* _Task requirements_
Look below for the line that has "R64 to R73 and". Set down the lines from there through the line that has "AsmLine.wf (.addI .r0 .r0 15)", exactly as written.

*** Material for this exercise ***

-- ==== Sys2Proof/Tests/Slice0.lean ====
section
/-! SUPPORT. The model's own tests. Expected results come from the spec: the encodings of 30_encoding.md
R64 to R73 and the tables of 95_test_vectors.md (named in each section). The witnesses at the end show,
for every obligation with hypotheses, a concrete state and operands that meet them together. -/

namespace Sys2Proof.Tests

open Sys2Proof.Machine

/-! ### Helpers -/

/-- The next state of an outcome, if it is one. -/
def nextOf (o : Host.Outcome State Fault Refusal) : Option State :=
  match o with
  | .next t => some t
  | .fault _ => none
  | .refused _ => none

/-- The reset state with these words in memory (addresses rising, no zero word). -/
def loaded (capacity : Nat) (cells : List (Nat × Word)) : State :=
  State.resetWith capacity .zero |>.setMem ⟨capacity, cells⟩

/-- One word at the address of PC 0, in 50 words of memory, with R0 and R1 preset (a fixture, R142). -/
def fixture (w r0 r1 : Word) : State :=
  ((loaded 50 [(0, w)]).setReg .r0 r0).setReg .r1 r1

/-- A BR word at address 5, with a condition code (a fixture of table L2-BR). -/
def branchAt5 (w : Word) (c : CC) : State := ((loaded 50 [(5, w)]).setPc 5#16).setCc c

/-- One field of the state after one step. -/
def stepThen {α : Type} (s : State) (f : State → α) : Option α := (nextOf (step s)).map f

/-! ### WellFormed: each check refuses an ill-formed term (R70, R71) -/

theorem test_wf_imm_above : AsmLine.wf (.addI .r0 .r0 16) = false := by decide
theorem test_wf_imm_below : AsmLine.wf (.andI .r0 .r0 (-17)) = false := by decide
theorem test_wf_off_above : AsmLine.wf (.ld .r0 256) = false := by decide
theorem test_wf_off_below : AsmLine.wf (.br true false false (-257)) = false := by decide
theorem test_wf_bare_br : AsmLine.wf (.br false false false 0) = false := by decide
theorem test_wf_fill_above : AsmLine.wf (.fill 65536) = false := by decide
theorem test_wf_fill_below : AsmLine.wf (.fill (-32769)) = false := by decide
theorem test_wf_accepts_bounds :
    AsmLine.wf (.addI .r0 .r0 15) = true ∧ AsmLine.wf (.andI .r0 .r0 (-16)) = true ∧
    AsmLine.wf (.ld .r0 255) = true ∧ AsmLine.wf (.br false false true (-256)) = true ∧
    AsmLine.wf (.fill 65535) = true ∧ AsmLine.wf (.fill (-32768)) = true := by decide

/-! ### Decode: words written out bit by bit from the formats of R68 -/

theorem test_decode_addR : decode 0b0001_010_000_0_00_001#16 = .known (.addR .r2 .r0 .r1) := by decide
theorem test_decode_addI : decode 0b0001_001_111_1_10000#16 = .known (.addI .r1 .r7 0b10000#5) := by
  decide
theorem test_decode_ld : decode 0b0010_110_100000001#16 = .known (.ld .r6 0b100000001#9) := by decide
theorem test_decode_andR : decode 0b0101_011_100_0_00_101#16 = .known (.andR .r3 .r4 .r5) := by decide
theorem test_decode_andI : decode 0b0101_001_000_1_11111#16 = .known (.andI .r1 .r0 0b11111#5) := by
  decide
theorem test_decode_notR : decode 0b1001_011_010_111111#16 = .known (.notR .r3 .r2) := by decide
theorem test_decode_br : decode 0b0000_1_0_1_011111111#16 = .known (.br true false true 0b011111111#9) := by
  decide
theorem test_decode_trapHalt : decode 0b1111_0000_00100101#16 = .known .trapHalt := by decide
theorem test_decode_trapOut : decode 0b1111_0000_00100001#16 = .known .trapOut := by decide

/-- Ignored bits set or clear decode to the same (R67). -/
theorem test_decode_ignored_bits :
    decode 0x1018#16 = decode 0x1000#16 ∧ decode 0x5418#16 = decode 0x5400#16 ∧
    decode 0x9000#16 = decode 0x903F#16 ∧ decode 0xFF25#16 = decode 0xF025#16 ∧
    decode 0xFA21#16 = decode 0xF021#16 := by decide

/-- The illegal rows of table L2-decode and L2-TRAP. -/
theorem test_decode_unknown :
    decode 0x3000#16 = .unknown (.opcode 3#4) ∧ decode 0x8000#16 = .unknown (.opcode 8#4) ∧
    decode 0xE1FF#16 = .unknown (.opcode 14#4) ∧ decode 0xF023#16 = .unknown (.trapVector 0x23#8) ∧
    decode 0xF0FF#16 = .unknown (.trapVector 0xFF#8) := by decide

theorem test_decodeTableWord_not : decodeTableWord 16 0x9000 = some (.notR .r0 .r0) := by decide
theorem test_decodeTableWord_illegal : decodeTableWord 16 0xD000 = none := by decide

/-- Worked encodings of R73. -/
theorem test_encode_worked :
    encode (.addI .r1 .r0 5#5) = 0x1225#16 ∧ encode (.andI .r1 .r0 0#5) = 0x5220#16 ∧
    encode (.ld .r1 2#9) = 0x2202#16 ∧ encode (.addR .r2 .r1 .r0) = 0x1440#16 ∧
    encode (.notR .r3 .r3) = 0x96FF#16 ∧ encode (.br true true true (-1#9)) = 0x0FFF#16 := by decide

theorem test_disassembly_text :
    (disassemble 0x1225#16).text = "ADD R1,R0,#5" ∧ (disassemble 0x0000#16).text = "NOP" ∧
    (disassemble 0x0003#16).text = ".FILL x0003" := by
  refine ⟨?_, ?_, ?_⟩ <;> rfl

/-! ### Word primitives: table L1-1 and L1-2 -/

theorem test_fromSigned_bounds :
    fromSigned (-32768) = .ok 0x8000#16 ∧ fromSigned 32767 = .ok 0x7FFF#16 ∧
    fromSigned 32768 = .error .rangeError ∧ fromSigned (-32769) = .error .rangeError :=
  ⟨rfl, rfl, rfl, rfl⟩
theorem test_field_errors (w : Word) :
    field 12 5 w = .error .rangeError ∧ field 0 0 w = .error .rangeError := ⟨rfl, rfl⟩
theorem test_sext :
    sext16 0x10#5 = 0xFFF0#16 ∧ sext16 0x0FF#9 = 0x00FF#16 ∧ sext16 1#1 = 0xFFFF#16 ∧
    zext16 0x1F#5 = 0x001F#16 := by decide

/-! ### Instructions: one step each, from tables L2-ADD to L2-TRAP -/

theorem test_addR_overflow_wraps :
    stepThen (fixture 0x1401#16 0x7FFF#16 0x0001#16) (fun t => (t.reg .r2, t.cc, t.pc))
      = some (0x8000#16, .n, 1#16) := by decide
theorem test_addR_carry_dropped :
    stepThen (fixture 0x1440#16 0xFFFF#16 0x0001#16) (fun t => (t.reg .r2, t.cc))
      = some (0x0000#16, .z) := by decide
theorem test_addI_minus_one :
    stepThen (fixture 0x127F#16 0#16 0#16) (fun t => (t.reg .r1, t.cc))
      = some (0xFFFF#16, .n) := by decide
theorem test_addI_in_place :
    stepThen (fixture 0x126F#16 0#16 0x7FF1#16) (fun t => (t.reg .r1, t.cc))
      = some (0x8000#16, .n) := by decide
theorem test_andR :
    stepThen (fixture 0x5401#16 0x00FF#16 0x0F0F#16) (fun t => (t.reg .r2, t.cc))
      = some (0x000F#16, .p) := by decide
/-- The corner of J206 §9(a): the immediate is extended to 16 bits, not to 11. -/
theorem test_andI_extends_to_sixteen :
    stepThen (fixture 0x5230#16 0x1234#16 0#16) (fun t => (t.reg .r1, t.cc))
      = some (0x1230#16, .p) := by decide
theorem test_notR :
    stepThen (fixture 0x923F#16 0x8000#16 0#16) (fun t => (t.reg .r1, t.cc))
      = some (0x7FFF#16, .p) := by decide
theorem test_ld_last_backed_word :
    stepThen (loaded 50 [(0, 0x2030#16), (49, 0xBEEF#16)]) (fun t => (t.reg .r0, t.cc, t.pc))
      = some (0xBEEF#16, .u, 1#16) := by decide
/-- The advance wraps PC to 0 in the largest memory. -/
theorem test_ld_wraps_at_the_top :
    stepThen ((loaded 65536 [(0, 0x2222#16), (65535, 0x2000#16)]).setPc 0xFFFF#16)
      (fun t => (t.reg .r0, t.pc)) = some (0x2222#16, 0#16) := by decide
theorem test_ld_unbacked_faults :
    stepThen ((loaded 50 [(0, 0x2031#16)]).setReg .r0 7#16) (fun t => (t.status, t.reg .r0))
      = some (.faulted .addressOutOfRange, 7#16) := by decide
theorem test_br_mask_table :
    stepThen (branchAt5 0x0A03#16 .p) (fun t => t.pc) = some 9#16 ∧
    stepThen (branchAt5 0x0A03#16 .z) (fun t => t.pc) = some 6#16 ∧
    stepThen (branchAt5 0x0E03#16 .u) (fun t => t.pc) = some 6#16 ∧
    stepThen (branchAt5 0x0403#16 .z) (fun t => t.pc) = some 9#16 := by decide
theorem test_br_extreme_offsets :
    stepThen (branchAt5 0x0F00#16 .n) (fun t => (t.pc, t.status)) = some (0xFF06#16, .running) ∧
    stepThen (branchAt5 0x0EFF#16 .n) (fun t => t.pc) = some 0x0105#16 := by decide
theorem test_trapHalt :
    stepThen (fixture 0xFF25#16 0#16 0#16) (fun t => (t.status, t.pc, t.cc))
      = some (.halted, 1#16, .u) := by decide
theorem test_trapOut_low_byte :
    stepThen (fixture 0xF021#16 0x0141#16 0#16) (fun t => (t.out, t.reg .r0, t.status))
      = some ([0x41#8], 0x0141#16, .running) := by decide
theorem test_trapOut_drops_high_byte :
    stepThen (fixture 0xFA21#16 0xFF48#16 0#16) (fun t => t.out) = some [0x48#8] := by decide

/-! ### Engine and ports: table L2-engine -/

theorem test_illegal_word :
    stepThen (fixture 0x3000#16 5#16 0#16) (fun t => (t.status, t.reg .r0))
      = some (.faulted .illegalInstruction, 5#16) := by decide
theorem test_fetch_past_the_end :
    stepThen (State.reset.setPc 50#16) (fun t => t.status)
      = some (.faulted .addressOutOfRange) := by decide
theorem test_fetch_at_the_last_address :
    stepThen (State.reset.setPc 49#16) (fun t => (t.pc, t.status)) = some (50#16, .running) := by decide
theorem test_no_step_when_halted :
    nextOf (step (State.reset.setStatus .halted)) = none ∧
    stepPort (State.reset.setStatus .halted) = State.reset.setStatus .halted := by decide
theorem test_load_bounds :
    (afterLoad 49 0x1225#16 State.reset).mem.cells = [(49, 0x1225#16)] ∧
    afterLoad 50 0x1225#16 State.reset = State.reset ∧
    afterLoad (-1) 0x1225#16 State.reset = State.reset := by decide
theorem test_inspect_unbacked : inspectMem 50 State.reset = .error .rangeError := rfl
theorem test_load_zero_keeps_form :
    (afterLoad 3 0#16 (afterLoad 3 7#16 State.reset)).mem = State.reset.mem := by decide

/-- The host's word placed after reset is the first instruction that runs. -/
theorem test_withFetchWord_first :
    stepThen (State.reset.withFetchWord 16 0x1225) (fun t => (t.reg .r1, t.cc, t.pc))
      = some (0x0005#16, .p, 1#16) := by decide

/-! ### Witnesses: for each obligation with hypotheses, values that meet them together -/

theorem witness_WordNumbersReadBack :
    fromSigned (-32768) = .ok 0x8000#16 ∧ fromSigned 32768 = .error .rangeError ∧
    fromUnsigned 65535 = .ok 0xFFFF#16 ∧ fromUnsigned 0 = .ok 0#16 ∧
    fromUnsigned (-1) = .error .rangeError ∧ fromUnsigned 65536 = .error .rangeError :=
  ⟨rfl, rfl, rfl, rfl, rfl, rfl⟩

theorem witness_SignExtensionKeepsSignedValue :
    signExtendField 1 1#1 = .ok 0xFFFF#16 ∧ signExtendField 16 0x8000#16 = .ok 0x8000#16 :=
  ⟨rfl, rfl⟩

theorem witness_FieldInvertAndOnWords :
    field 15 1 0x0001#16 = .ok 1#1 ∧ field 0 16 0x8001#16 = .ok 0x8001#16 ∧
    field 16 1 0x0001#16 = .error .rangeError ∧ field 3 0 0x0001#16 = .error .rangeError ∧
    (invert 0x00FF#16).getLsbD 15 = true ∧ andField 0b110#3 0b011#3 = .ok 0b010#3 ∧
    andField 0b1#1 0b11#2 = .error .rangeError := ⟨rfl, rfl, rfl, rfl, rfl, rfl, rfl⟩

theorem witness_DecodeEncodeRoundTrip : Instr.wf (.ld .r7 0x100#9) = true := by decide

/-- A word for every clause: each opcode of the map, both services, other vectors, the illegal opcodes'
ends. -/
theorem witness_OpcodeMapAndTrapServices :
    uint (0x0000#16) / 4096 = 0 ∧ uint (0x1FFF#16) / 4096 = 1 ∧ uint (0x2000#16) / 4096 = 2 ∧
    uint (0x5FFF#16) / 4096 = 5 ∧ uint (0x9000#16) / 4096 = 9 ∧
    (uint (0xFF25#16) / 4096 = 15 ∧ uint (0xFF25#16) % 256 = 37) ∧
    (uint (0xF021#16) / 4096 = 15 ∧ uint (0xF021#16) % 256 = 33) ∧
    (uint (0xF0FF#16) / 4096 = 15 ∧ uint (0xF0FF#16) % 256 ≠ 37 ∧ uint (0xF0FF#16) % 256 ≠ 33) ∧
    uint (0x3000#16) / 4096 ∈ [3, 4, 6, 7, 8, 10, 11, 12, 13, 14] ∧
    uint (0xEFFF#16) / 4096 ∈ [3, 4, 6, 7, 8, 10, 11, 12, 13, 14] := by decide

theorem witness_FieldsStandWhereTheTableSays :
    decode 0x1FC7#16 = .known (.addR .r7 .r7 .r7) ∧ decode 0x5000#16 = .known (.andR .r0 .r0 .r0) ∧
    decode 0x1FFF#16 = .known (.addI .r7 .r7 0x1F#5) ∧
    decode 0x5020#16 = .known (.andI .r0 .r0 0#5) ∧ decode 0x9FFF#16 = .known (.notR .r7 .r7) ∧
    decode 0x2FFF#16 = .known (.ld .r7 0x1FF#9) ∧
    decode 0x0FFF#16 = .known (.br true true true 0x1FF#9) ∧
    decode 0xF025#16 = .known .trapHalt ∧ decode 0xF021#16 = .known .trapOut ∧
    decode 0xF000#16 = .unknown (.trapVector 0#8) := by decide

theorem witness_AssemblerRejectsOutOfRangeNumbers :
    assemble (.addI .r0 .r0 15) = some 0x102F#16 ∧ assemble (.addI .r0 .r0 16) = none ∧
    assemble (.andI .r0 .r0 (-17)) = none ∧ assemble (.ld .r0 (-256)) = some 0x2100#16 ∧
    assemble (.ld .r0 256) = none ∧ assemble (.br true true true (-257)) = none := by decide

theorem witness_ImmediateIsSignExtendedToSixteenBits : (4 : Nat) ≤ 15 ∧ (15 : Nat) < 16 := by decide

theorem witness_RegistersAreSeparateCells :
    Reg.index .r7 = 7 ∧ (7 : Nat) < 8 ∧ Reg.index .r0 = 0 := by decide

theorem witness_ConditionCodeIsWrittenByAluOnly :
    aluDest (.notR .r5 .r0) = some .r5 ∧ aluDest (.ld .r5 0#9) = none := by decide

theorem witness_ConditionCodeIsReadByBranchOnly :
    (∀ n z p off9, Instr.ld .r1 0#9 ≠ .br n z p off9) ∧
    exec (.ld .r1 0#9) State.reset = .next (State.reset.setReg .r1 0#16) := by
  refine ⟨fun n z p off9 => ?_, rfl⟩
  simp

*** End of Material for this exercise ***

* _Result below_
R64 to R73 and the tables of 95_test_vectors.md (named in each section). The witnesses at the end show,
for every obligation with hypotheses, a concrete state and operands that meet them together. -/

namespace Sys2Proof.Tests

open Sys2Proof.Machine

/-! ### Helpers -/

/-- The next state of an outcome, if it is one. -/
def nextOf (o : Host.Outcome State Fault Refusal) : Option State :=
  match o with
  | .next t => some t
  | .fault _ => none
  | .refused _ => none

/-- The reset state with these words in memory (addresses rising, no zero word). -/
def loaded (capacity : Nat) (cells : List (Nat × Word)) : State :=
  State.resetWith capacity .zero |>.setMem ⟨capacity, cells⟩

/-- One word at the address of PC 0, in 50 words of memory, with R0 and R1 preset (a fixture, R142). -/
def fixture (w r0 r1 : Word) : State :=
  ((loaded 50 [(0, w)]).setReg .r0 r0).setReg .r1 r1

/-- A BR word at address 5, with a condition code (a fixture of table L2-BR). -/
def branchAt5 (w : Word) (c : CC) : State := ((loaded 50 [(5, w)]).setPc 5#16).setCc c

/-- One field of the state after one step. -/
def stepThen {α : Type} (s : State) (f : State → α) : Option α := (nextOf (step s)).map f

/-! ### WellFormed: each check refuses an ill-formed term (R70, R71) -/

theorem test_wf_imm_above : AsmLine.wf (.addI .r0 .r0 16) = false := by decide
theorem test_wf_imm_below : AsmLine.wf (.andI .r0 .r0 (-17)) = false := by decide
theorem test_wf_off_above : AsmLine.wf (.ld .r0 256) = false := by decide
theorem test_wf_off_below : AsmLine.wf (.br true false false (-257)) = false := by decide
theorem test_wf_bare_br : AsmLine.wf (.br false false false 0) = false := by decide
theorem test_wf_fill_above : AsmLine.wf (.fill 65536) = false := by decide
theorem test_wf_fill_below : AsmLine.wf (.fill (-32769)) = false := by decide
theorem test_wf_accepts_bounds :
    AsmLine.wf (.addI .r0 .r0 15) = true ∧ AsmLine.wf (.andI .r0 .r0 (-16)) = true ∧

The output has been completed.